For starters, there are the real whole grains that are not packaged as crackers or cereals. These include brown or wild rice, 100% whole wheat breads, whole wheat flour, oatmeal, and other grains such as barley, quinoa and 100% whole wheat pastas. Then there are those foods that have had whole grains added in to increase their nutritional value. These include things like cereals, crackers and baked goods. These types of foods boast how many grams of whole grain they contain. But what does that really mean? Here are the things you need to know about grams of whole grain. A good source of whole grain must contain at least 8 grams per serving, while an excellent source of whole grain must contain at least 16 grams per serving. 16 grams of whole grain also counts as a serving of whole grain. In a given day, you want to try and get at least 48 grams (3 servings) of whole grain in your diet.
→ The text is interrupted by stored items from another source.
-- ==== Sys2Proof/Laws/StoredMotion.lean ====
section
/-! SUPPORT. One lemma per operation: sampling, feedback, the loops, the planner, the Kilns and the step axes keep what `State.Stored`
says: the queue, canonical memory and flash, OTP bits, time, and every part of the state that the operation does not name. -/

namespace Sys2Proof.Machine

open Sys2Proof

variable {q : List Instr} {b : Kept}

theorem State.setFilter_stored {s : State} {n : Fin 80} {f : Filter} (hs : State.Stored q b s) (kf : b.free [Part.filters]) :
    State.Stored q b (State.setFilter s n f) := by
  have k_filters : b.keep .filters = false := kf.get rfl
  unfold State.setFilter
  simp -zeta only [stored_mk, k_filters, or_true, true_or]
  with_reducible assumption

theorem execSdcArmWrite_stored {arm : BitVec 9} {s : State} (hs : State.Stored q b s) (kf :
    b.free [Part.reg RegGroup.sdc, Part.sdclk]) :
  answers (execSdcArmWrite arm s) (State.Stored q b) := by
  have k1 : b.keep .sdclk = false := kf.get rfl
  unfold execSdcArmWrite
  extract_lets old keep new src t
  have h : State.Stored q b t := by
    dsimp only [t]
    simp only [stored_mk, k1, or_true, true_or]
    exact hs
  exact answers_ite (answers_next (State.put_stored h (kf.get rfl))) (answers_next (State.flag_stored (State.put_stored h (kf.get rfl)) (kf.get rfl)))

theorem execSdcFreqWrite_stored {slow : Bool} {s : State} (hs : State.Stored q b s) (kf : b.free [Part.reg RegGroup.sdc]) :
    answers (execSdcFreqWrite slow s) (State.Stored q b) := by
  unfold execSdcFreqWrite
  with_reducible apply answers_ite
  with_reducible apply answers_next
  with_reducible apply State.flag_stored
  with_reducible assumption
  exact kf.get rfl
  with_reducible apply answers_next
  with_reducible apply State.putB_stored
  with_reducible assumption
  exact kf.get rfl

theorem execSdcDlyWrite_stored {g : Fin 9} {v : BitVec 7} {s : State} (hs : State.Stored q b s) (kf : b.free [Part.reg RegGroup.sdc]) :
    answers (execSdcDlyWrite g v s) (State.Stored q b) := by
  unfold execSdcDlyWrite
  with_reducible apply answers_ite
  with_reducible apply answers_next
  with_reducible apply State.flag_stored
  with_reducible assumption
  exact kf.get rfl
  with_reducible apply answers_next
  with_reducible apply State.wr_stored
  with_reducible assumption
  exact kf.get rfl

theorem State.applyClocks_stored {s : State} {w : Time} (hs : State.Stored q b s) (kf : b.free [Part.sdclk]) :
    State.Stored q b (State.applyClocks s w) := by
  have k_sdclk : b.keep .sdclk = false := kf.get rfl
  unfold State.applyClocks
  extract_lets +onlyGivenNames x; clear_value x
  extract_lets +onlyGivenNames x; clear_value x
  extract_lets +onlyGivenNames x; clear_value x
  simp -zeta only [stored_mk, k_sdclk, or_true, true_or]
  with_reducible assumption

theorem State.applyFilter_stored {s : State} {n : Fin 80} (hs : State.Stored q b s) (kf : b.free [Part.reg RegGroup.sdf, Part.filters]) :
    State.Stored q b (State.applyFilter s n) := by
  unfold State.applyFilter
  extract_lets +onlyGivenNames x; clear_value x
  extract_lets +onlyGivenNames x; clear_value x
  extract_lets +onlyGivenNames x; clear_value x
  extract_lets +onlyGivenNames x; clear_value x
  extract_lets +onlyGivenNames x; clear_value x
  with_reducible apply State.putB_stored
  with_reducible apply State.setFilter_stored
  with_reducible assumption
  exact kf.sub rfl
  exact kf.get rfl

theorem execSdfCfgWrite_stored {n : Fin 80} {v : Word} {s : State} (hs : State.Stored q b s) (kf : b.free [Part.reg RegGroup.sdf]) :
    answers (execSdfCfgWrite n v s) (State.Stored q b) := by
  unfold execSdfCfgWrite
  extract_lets +onlyGivenNames x; clear_value x
  extract_lets +onlyGivenNames x; clear_value x
  extract_lets +onlyGivenNames x; clear_value x
  with_reducible apply answers_ite
  with_reducible apply answers_next
  with_reducible apply State.wr_stored
  with_reducible assumption
  exact kf.get rfl
  with_reducible apply answers_next
  with_reducible apply State.flag_stored
  with_reducible assumption
  exact kf.get rfl

theorem execSdfGainWrite_stored {n : Fin 80} {inB ofs : Bool} {v : BitVec 24} {s : State} (hs : State.Stored q b s) (kf :
    b.free [Part.reg RegGroup.sdf]) :
  answers (execSdfGainWrite n inB ofs v s) (State.Stored q b) := by
  unfold execSdfGainWrite
  cases inB <;> cases ofs <;> exact answers_ite (answers_next hs) (answers_next (State.wr_stored hs (kf.get rfl)))

theorem State.deliverInput_stored {s : State} {n : Fin 80} {b_ : Bool} {bits : List Bool} {w : Time} (hs : State.Stored q b s) (kf : b.free [Part.reg RegGroup.sdf]) :
    State.Stored q b (State.deliverInput s n b_ bits w) := by
  unfold State.deliverInput
  simp -zeta only
  extract_lets +onlyGivenNames x; refine (fun (hx : State.Stored q b x) => ?_) ?_ <;> [(try clear_value x); subst x]
  extract_lets +onlyGivenNames x; refine (fun (hx : State.Stored q b x) => ?_) ?_ <;> [(try clear_value x); subst x]
  with_reducible apply stored_ite
  with_reducible apply State.bump_stored
  with_reducible assumption
  exact kf.get rfl
  with_reducible assumption
  with_reducible apply stored_ite
  with_reducible apply State.bump_stored
  with_reducible apply State.flag_stored
  with_reducible assumption
  split
  exact kf.get rfl
  exact kf.get rfl
  exact kf.get rfl
  with_reducible assumption
  with_reducible apply State.wr_stored
  with_reducible assumption
  split
  exact kf.get rfl
  exact kf.get rfl

theorem State.deliverFilters_stored {s : State} {bits : List ((Fin 80 × Bool) × List Bool)} {w : Time} (hs : State.Stored q b s) (kf : b.free [Part.reg RegGroup.sdf]) :
    State.Stored q b (State.deliverFilters s bits w) := by
  unfold State.deliverFilters
  with_reducible apply stored_foldl
  intro _ _ _
  extract_lets +onlyGivenNames x; refine (fun (hx : State.Stored q b x) => ?_) ?_ <;> [(try clear_value x); subst x]
  extract_lets +onlyGivenNames x; refine (fun (hx : State.Stored q b x) => ?_) ?_ <;> [(try clear_value x); subst x]
  with_reducible apply State.wr_stored
  with_reducible assumption
  exact kf.get rfl
  with_reducible apply stored_ite
  with_reducible apply State.deliverInput_stored
  with_reducible assumption
  exact kf.sub rfl
  with_reducible assumption
  with_reducible apply State.deliverInput_stored
  with_reducible assumption
  exact kf.sub rfl
  with_reducible assumption
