theorem State.copyBoth_stored {s : State} {src : Fin 2 → Nat} {dst : Fin 2 → Nat} {n : Nat} (hs : State.Stored q b s) (kf : b.free [Part.mem]) :
    State.Stored q b (State.copyBoth s src dst n) := by
  unfold State.copyBoth
  extract_lets +onlyGivenNames x; clear_value x
  with_reducible apply stored_foldl
  intro _ _ _
  with_reducible apply State.mwrite_stored
  with_reducible assumption
  exact kf.sub rfl
  with_reducible assumption

theorem State.replicate_stored {s : State} {n : Fin 4096} (hs : State.Stored q b s) (kf : b.free [Part.mem]) :
    State.Stored q b (State.replicate s n) := by
  unfold State.replicate
  extract_lets +onlyGivenNames x; clear_value x
  with_reducible apply stored_foldl
  intro _ _ _
  with_reducible apply stored_foldl
  intro _ _ _
  with_reducible apply stored_ite
  with_reducible assumption
  with_reducible apply State.copyBoth_stored
  with_reducible assumption
  exact kf.sub rfl
  with_reducible assumption
  with_reducible assumption

theorem State.finishRun_stored {s : State} {n : Fin 4096} (hs : State.Stored q b s) (kf : b.free (postParts ++ [Part.reg RegGroup.stk, Part.mem, Part.stk, Part.ic])) :
    State.Stored q b (State.finishRun s n) := by
  unfold State.finishRun
  extract_lets +onlyGivenNames x; clear_value x
  extract_lets +onlyGivenNames x; refine (fun (hx : State.Stored q b x) => ?_) ?_ <;> [(try clear_value x); subst x]
  with_reducible apply stored_ite
  split
  with_reducible apply State.releaseOrDrop_stored
  with_reducible assumption
  exact kf.sub rfl
  with_reducible assumption
  with_reducible assumption
  with_reducible apply State.wakeOf_stored
  with_reducible apply State.toRest_stored
  with_reducible apply State.replicate_stored
  with_reducible assumption
  exact kf.sub rfl
  exact kf.sub rfl
  exact kf.sub rfl

theorem State.popEnd_stored {s : State} {i : Fin 32} (hs : State.Stored q b s) (kf : b.free [Part.tiles]) :
    State.Stored q b (State.popEnd s i) := by
  unfold State.popEnd
  extract_lets +onlyGivenNames x; clear_value x
  with_reducible apply State.setTile_stored
  with_reducible assumption
  exact kf.sub rfl

theorem execTaskEndReport_stored {t_ : Fin 16} {s : State} (hs : State.Stored q b s) (kf : b.free (postParts ++ [Part.reg RegGroup.stk, Part.mem, Part.tiles, Part.stk, Part.ic])) :
    answers (execTaskEndReport t_ s) (State.Stored q b) := by
  unfold execTaskEndReport
  with_reducible apply answers_next
  with_reducible apply stored_foldl
  intro _ _ _
  split
  extract_lets +onlyGivenNames x; refine (fun (hx : State.Stored q b x) => ?_) ?_ <;> [(try clear_value x); subst x]
  with_reducible apply stored_ite
  with_reducible apply State.finishRun_stored
  with_reducible assumption
  exact kf.sub rfl
  with_reducible assumption
  with_reducible apply State.setTask_stored
  with_reducible apply State.popEnd_stored
  with_reducible assumption
  exact kf.sub rfl
  exact kf.sub rfl
  with_reducible assumption
  with_reducible assumption

theorem State.judgeRun_stored {s : State} {t_ : Fin 16} (hs : State.Stored q b s) (kf : b.free [Part.pc]) :
    State.Stored q b (State.judgeRun s t_) := by
  have k_pc : b.keep .pc = false := kf.get rfl
  unfold State.judgeRun
  extract_lets +onlyGivenNames x; clear_value x
  extract_lets +onlyGivenNames x; clear_value x
  extract_lets +onlyGivenNames x; refine (fun (hx : State.Stored q b x) => ?_) ?_ <;> [(try clear_value x); subst x]
  with_reducible apply stored_ite
  with_reducible apply State.finding_stored
  with_reducible assumption
  exact kf.sub rfl
  with_reducible assumption
  simp -zeta only [stored_mk, k_pc, or_true, true_or]
  with_reducible assumption

theorem execUntimedRunEnd_stored {n : Fin 4096} {skew : Nat} {s : State} (hs : State.Stored q b s) (kf : b.free (postParts ++ [Part.reg RegGroup.stk, Part.mem, Part.stk, Part.pc, Part.ic])) :
    answers (execUntimedRunEnd n skew s) (State.Stored q b) := by
  unfold execUntimedRunEnd
  extract_lets +onlyGivenNames x; refine (fun (hx : State.Stored q b x) => ?_) ?_ <;> [(try clear_value x); subst x]
  with_reducible apply answers_ite
  with_reducible apply answers_next
  with_reducible apply State.finishRun_stored
  with_reducible apply State.judgeRun_stored
  with_reducible assumption
  exact kf.sub rfl
  exact kf.sub rfl
  with_reducible apply answers_next
  with_reducible assumption
  with_reducible apply stored_ite
  with_reducible apply State.finding_stored
  with_reducible apply State.flag_stored
  with_reducible assumption
  exact kf.get rfl
  exact kf.sub rfl
  with_reducible assumption

theorem execTaskCopyDone_stored {n : Fin 4096} {s : State} (hs : State.Stored q b s) (kf : b.free [Part.stk]) :
    answers (execTaskCopyDone n s) (State.Stored q b) := by
  unfold execTaskCopyDone
  extract_lets +onlyGivenNames x; clear_value x
  with_reducible apply answers_ite
  with_reducible apply answers_next
  with_reducible apply State.setTask_stored
  with_reducible assumption
  exact kf.sub rfl
  with_reducible apply answers_next
  with_reducible assumption

theorem execBufferCopyDone_stored {h : Fin 8192} {s : State} (hs : State.Stored q b s) (kf : b.free [Part.stk]) :
    answers (execBufferCopyDone h s) (State.Stored q b) := by
  unfold execBufferCopyDone
  extract_lets +onlyGivenNames x; clear_value x
  extract_lets +onlyGivenNames x; clear_value x
  with_reducible apply answers_ite
  with_reducible apply answers_next
  with_reducible assumption
  with_reducible apply answers_next
  with_reducible apply State.setBuf_stored
  with_reducible assumption
  exact kf.sub rfl

theorem State.showQueued_stored {s : State} (hs : State.Stored q b s) (kf : b.free [Part.reg RegGroup.stk, Part.tiles]) :
    State.Stored q b (State.showQueued s) := by
  unfold State.showQueued
  with_reducible apply stored_foldl
  intro _ _ _
  extract_lets +onlyGivenNames x; clear_value x
  extract_lets +onlyGivenNames x; refine (fun (hx : State.Stored q b x) => ?_) ?_ <;> [(try clear_value x); subst x]
  with_reducible apply stored_foldl
  intro _ _ _
  extract_lets +onlyGivenNames x; clear_value x
  with_reducible apply State.setTile_stored
  with_reducible assumption
  exact kf.sub rfl
  with_reducible assumption
  with_reducible apply State.put_stored
  with_reducible assumption
  exact kf.get rfl
  with_reducible assumption

theorem execTierMeasurement_stored {acc : List (Fin 8192 × Nat)} {s : State} (hs : State.Stored q b s) (kf : b.free [Part.reg RegGroup.stk, Part.now, Part.tiles, Part.stk]) :
    answers (execTierMeasurement acc s) (State.Stored q b) := by
  have k_stk : b.keep .stk = false := kf.get rfl
  unfold execTierMeasurement
  extract_lets +onlyGivenNames x; clear_value x
  extract_lets +onlyGivenNames x; refine (fun (hx : State.Stored q b x) => ?_) ?_ <;> [(try clear_value x); subst x]
  extract_lets +onlyGivenNames x; clear_value x
  extract_lets +onlyGivenNames x; refine (fun (hx : State.Stored q b x) => ?_) ?_ <;> [(try clear_value x); subst x]
  with_reducible apply answers_ite
  with_reducible apply answers_next
  with_reducible apply stored_foldl
  intro _ _ _
  extract_lets +onlyGivenNames x; clear_value x
  extract_lets +onlyGivenNames x; clear_value x
  with_reducible apply stored_ite
  with_reducible apply State.setBuf_stored
  with_reducible assumption
  exact kf.sub rfl
  with_reducible assumption
  with_reducible assumption
  with_reducible apply answers_next
  with_reducible assumption
  with_reducible apply State.showQueued_stored
  simp -zeta only [stored_mk, k_stk, or_true, true_or]
  with_reducible assumption
  exact kf.sub rfl
  with_reducible apply State.advance_stored
  with_reducible assumption
  exact kf.sub rfl

theorem execStkRebalance_stored {s : State} (hs : State.Stored q b s) (kf : b.free [Part.stk]) :
    answers (execStkRebalance s) (State.Stored q b) := by
  have k_stk : b.keep .stk = false := kf.get rfl
  unfold execStkRebalance
  extract_lets +onlyGivenNames x; clear_value x
  with_reducible apply answers_next
  simp -zeta only [stored_mk, k_stk, or_true, true_or]
  with_reducible assumption

theorem State.descCmd_stored {s : State} {n : Fin 4096} {op : Nat} {res : Nat} {f : State → State} (hs : State.Stored q b s) (hf : ∀ s, State.Stored q b s → State.Stored q b (f s)) (kf : b.free [Part.reg RegGroup.stk, Part.stk]) :
    State.Stored q b (State.descCmd s n op res f) := by
  have k_stk : b.keep .stk = false := kf.get rfl
  unfold State.descCmd
  extract_lets +onlyGivenNames x; refine (fun (hx : State.Stored q b x) => ?_) ?_ <;> [(try clear_value x); subst x]
  extract_lets +onlyGivenNames x; refine (fun (hx : State.Stored q b x) => ?_) ?_ <;> [(try clear_value x); subst x]
  extract_lets +onlyGivenNames x; clear_value x
  with_reducible apply stored_ite
  with_reducible apply State.flag_stored
  with_reducible assumption
  exact kf.get rfl
  with_reducible apply stored_ite
  with_reducible apply State.put_stored
  with_reducible assumption
  exact kf.get rfl
  simp -zeta only [stored_mk, k_stk, or_true, true_or]
  with_reducible assumption
  with_reducible apply State.put_stored
  with_reducible apply hf
  with_reducible apply State.put_stored
  with_reducible assumption
  exact kf.get rfl
  exact kf.get rfl
  with_reducible apply State.put_stored
  with_reducible assumption
  exact kf.get rfl

theorem execStkCreate_stored {n : Fin 4096} {s : State} (hs : State.Stored q b s) (kf : b.free [Part.reg RegGroup.stk, Part.stk]) :
    answers (execStkCreate n s) (State.Stored q b) := by
  unfold execStkCreate
  extract_lets +onlyGivenNames x; clear_value x
  with_reducible apply answers_next
  with_reducible apply State.descCmd_stored
  with_reducible assumption
  intro _ _
  with_reducible apply State.put_stored
  with_reducible apply State.setTask_stored
  with_reducible assumption
  exact kf.sub rfl
  exact kf.get rfl
  exact kf.sub rfl

theorem execStkDelete_stored {n : Fin 4096} {s : State} (hs : State.Stored q b s) (kf : b.free [Part.reg RegGroup.stk, Part.stk]) :
    answers (execStkDelete n s) (State.Stored q b) := by
  unfold execStkDelete
  with_reducible apply answers_next
  with_reducible apply State.descCmd_stored
  with_reducible assumption
  intro _ _
  with_reducible apply stored_id
  with_reducible assumption
  exact kf.sub rfl

theorem execStkReadDesc_stored {n : Fin 4096} {s : State} (hs : State.Stored q b s) (kf : b.free [Part.reg RegGroup.stk, Part.stk]) :
    answers (execStkReadDesc n s) (State.Stored q b) := by
  unfold execStkReadDesc
  with_reducible apply answers_next
  with_reducible apply State.descCmd_stored
  with_reducible assumption
  intro _ _
  with_reducible apply stored_id
  with_reducible assumption
  exact kf.sub rfl

theorem execStkEnable_stored {n : Fin 4096} {s : State} (hs : State.Stored q b s) (kf : b.free [Part.reg RegGroup.stk, Part.stk]) :
    answers (execStkEnable n s) (State.Stored q b) := by
  unfold execStkEnable
  with_reducible apply answers_next
  with_reducible apply State.descCmd_stored
  with_reducible assumption
  intro _ _
  with_reducible apply stored_id
  with_reducible assumption
  exact kf.sub rfl

theorem execStkDisable_stored {n : Fin 4096} {s : State} (hs : State.Stored q b s) (kf : b.free [Part.reg RegGroup.stk, Part.stk]) :
    answers (execStkDisable n s) (State.Stored q b) := by
  unfold execStkDisable
  with_reducible apply answers_next
  with_reducible apply State.descCmd_stored
  with_reducible assumption
  intro _ _
  with_reducible apply stored_id
  with_reducible assumption
  exact kf.sub rfl
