-- ==== Sys2Proof/Laws/StoredNet.lean ====
section
/-! SUPPORT. One lemma per operation: Signet, Ethernet, the safety island, the Chain and Clasp keep what `State.Stored`
says: the queue, canonical memory and flash, OTP bits, time, and every part of the state that the operation does not name. -/

namespace Sys2Proof.Machine

open Sys2Proof

variable {q : List Instr} {b : Kept}

theorem State.setConn_stored {s : State} {c : Fin 64} {x : SignetConn} (hs : State.Stored q b s) (kf : b.free [Part.si]) :
    State.Stored q b (State.setConn s c x) := by
  have k_si : b.keep .si = false := kf.get rfl
  unfold State.setConn
  extract_lets +onlyGivenNames x; clear_value x
  simp -zeta only [stored_mk, k_si, or_true, true_or]
  with_reducible assumption

theorem State.signetCopy_stored {s : State} {x : TelegramCopy} (hs : State.Stored q b s) (kf : b.free [Part.si]) :
    State.Stored q b (State.signetCopy s x) := by
  have k_si : b.keep .si = false := kf.get rfl
  unfold State.signetCopy
  extract_lets +onlyGivenNames x; clear_value x
  extract_lets +onlyGivenNames x; clear_value x
  with_reducible apply stored_ite
  simp -zeta only [stored_mk, k_si, or_true, true_or]
  with_reducible assumption
  simp -zeta only [stored_mk, k_si, or_true, true_or]
  with_reducible assumption

theorem execSignetTelegramRx_stored {t_ : Nat} {s : State} (hs : State.Stored q b s) (kf : b.free (postParts ++ [Part.now, Part.si])) :
    answers (execSignetTelegramRx t_ s) (State.Stored q b) := by
  have k_si : b.keep .si = false := kf.get rfl
  unfold execSignetTelegramRx
  extract_lets +onlyGivenNames x; clear_value x
  simp -zeta only
  split
  with_reducible apply answers_next
  with_reducible assumption
  extract_lets +onlyGivenNames x; refine (fun (hx : State.Stored q b x) => ?_) ?_ <;> [(try clear_value x); subst x]
  extract_lets +onlyGivenNames x; clear_value x
  split
  with_reducible apply answers_next
  simp -zeta only [stored_mk, k_si, or_true, true_or]
  with_reducible assumption
  extract_lets +onlyGivenNames x; clear_value x
  split
  with_reducible apply answers_next
  with_reducible assumption
  extract_lets +onlyGivenNames x; refine (fun (hx : State.Stored q b x) => ?_) ?_ <;> [(try clear_value x); subst x]
  split
  with_reducible apply answers_next
  with_reducible apply State.post_stored
  with_reducible assumption
  exact kf.sub rfl
  with_reducible apply answers_next
  with_reducible assumption
  with_reducible apply State.setConn_stored
  with_reducible assumption
  exact kf.sub rfl
  with_reducible apply State.advance_stored
  simp -zeta only [stored_mk, k_si, or_true, true_or]
  with_reducible assumption
  exact kf.sub rfl

theorem State.rejudge_stored {s : State} {c : Fin 64} {f : SignetRec → SignetConn → SignetConn} (hs : State.Stored q b s) (kf : b.free [Part.si]) :
    State.Stored q b (State.rejudge s c f) := by
  have k_si : b.keep .si = false := kf.get rfl
  unfold State.rejudge
  split
  with_reducible assumption
  extract_lets +onlyGivenNames x; refine (fun (hx : State.Stored q b x) => ?_) ?_ <;> [(try clear_value x); subst x]
  extract_lets +onlyGivenNames x; clear_value x
  split
  simp -zeta only [stored_mk, k_si, or_true, true_or]
  with_reducible assumption
  with_reducible assumption
  with_reducible apply State.setConn_stored
  with_reducible assumption
  exact kf.sub rfl

theorem execSignetWatchdogExpiry_stored {c : Fin 64} {s : State} (hs : State.Stored q b s) (kf : b.free [Part.si]) :
    answers (execSignetWatchdogExpiry c s) (State.Stored q b) := by
  unfold execSignetWatchdogExpiry
  split
  with_reducible apply answers_next
  with_reducible apply State.rejudge_stored
  with_reducible assumption
  exact kf.sub rfl
  with_reducible apply answers_next
  with_reducible assumption

theorem execSignetDegradedExpiry_stored {c : Fin 64} {s : State} (hs : State.Stored q b s) (kf : b.free [Part.si]) :
    answers (execSignetDegradedExpiry c s) (State.Stored q b) := by
  unfold execSignetDegradedExpiry
  split
  with_reducible apply answers_next
  with_reducible apply State.rejudge_stored
  with_reducible assumption
  exact kf.sub rfl
  with_reducible apply answers_next
  with_reducible assumption

theorem State.bufWrite_stored {s : State} {h : Fin 8192} {o : Nat} {bs : List Byte} (hs : State.Stored q b s) (kf : b.free [Part.mem]) :
    State.Stored q b (State.bufWrite s h o bs) := by
  unfold State.bufWrite
  with_reducible apply stored_foldl
  intro _ _ _
  with_reducible apply State.mwrite_stored
  with_reducible assumption
  exact kf.sub rfl
  with_reducible assumption

theorem State.ringRx_stored {s : State} {p : Fin 4} {f : EthFrame} {stamp : Int} (hs : State.Stored q b s) (kf : b.free [Part.reg RegGroup.eth, Part.mem]) :
    State.Stored q b (State.ringRx s p f stamp) := by
  unfold State.ringRx
  extract_lets +onlyGivenNames x; clear_value x
  extract_lets +onlyGivenNames x; clear_value x
  extract_lets +onlyGivenNames x; clear_value x
  extract_lets +onlyGivenNames x; clear_value x
  extract_lets +onlyGivenNames x; clear_value x
  extract_lets +onlyGivenNames x; refine (fun (hx : State.Stored q b x) => ?_) ?_ <;> [(try clear_value x); subst x]
  with_reducible apply stored_ite
  with_reducible apply State.bump_stored
  with_reducible apply State.flag_stored
  with_reducible assumption
  exact kf.get rfl
  exact kf.get rfl
  with_reducible apply State.wr_stored
  with_reducible assumption
  exact kf.get rfl
  with_reducible apply State.bufWrite_stored
  with_reducible assumption
  exact kf.sub rfl

theorem State.plantRx_stored {s : State} {p : Fin 4} {f : EthFrame} {stamp : Int} (hs : State.Stored q b s) (kf : b.free [Part.reg RegGroup.eth, Part.mem]) :
    State.Stored q b (State.plantRx s p f stamp) := by
  unfold State.plantRx
  with_reducible apply stored_ite
  with_reducible apply State.ringRx_stored
  with_reducible assumption
  exact kf.sub rfl
  with_reducible apply State.bump_stored
  with_reducible assumption
  exact kf.get rfl

theorem State.ethDeliver_stored {s : State} {p : Fin 4} {f : EthFrame} {stamp : Int} (hs : State.Stored q b s) (kf : b.free [Part.reg RegGroup.tb, Part.reg RegGroup.eth, Part.mem, Part.fresh, Part.time, Part.si, Part.eth, Part.chain]) :
    State.Stored q b (State.ethDeliver s p f stamp) := by
  unfold State.ethDeliver
  split
  with_reducible apply stored_ite
  with_reducible apply State.ethSendAll_stored
  with_reducible assumption
  exact kf.sub rfl
  with_reducible apply State.plantRx_stored
  with_reducible assumption
  exact kf.sub rfl
  with_reducible apply stored_ite
  with_reducible apply State.ethSendAll_stored
  with_reducible assumption
  exact kf.sub rfl
  with_reducible apply State.plantRx_stored
  with_reducible assumption
  exact kf.sub rfl
  with_reducible apply stored_ite
  with_reducible apply State.ptpRx_stored
  with_reducible assumption
  exact kf.sub rfl
  with_reducible apply State.plantRx_stored
  with_reducible assumption
  exact kf.sub rfl
  extract_lets +onlyGivenNames x; clear_value x
  split
  with_reducible apply State.plantRx_stored
  with_reducible assumption
  exact kf.sub rfl
  with_reducible apply stored_ite
  with_reducible apply State.plantRx_stored
  with_reducible assumption
  exact kf.sub rfl
  with_reducible apply stored_ite
  with_reducible apply State.signetCopy_stored
  with_reducible assumption
  exact kf.sub rfl
  with_reducible assumption
  with_reducible assumption
  with_reducible apply State.plantRx_stored
  with_reducible assumption
  exact kf.sub rfl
Here are a few tips to make sure you’re getting the whole out of your whole grain:
- Not all wheat breads are created equal. Make sure to look at the ingredient list before you put that bread in your basket. If the first ingredient is anything other that 100% whole wheat flour (or something similar), then you’re getting an enriched wheat product.
- Try substituting half regular for half whole grains. For example, half white flour and half whole wheat flour in a baked good, half regular pasta and half whole wheat pasta or half white rice and half brown rice mixed together. This is a way to introduce whole grains into your meals.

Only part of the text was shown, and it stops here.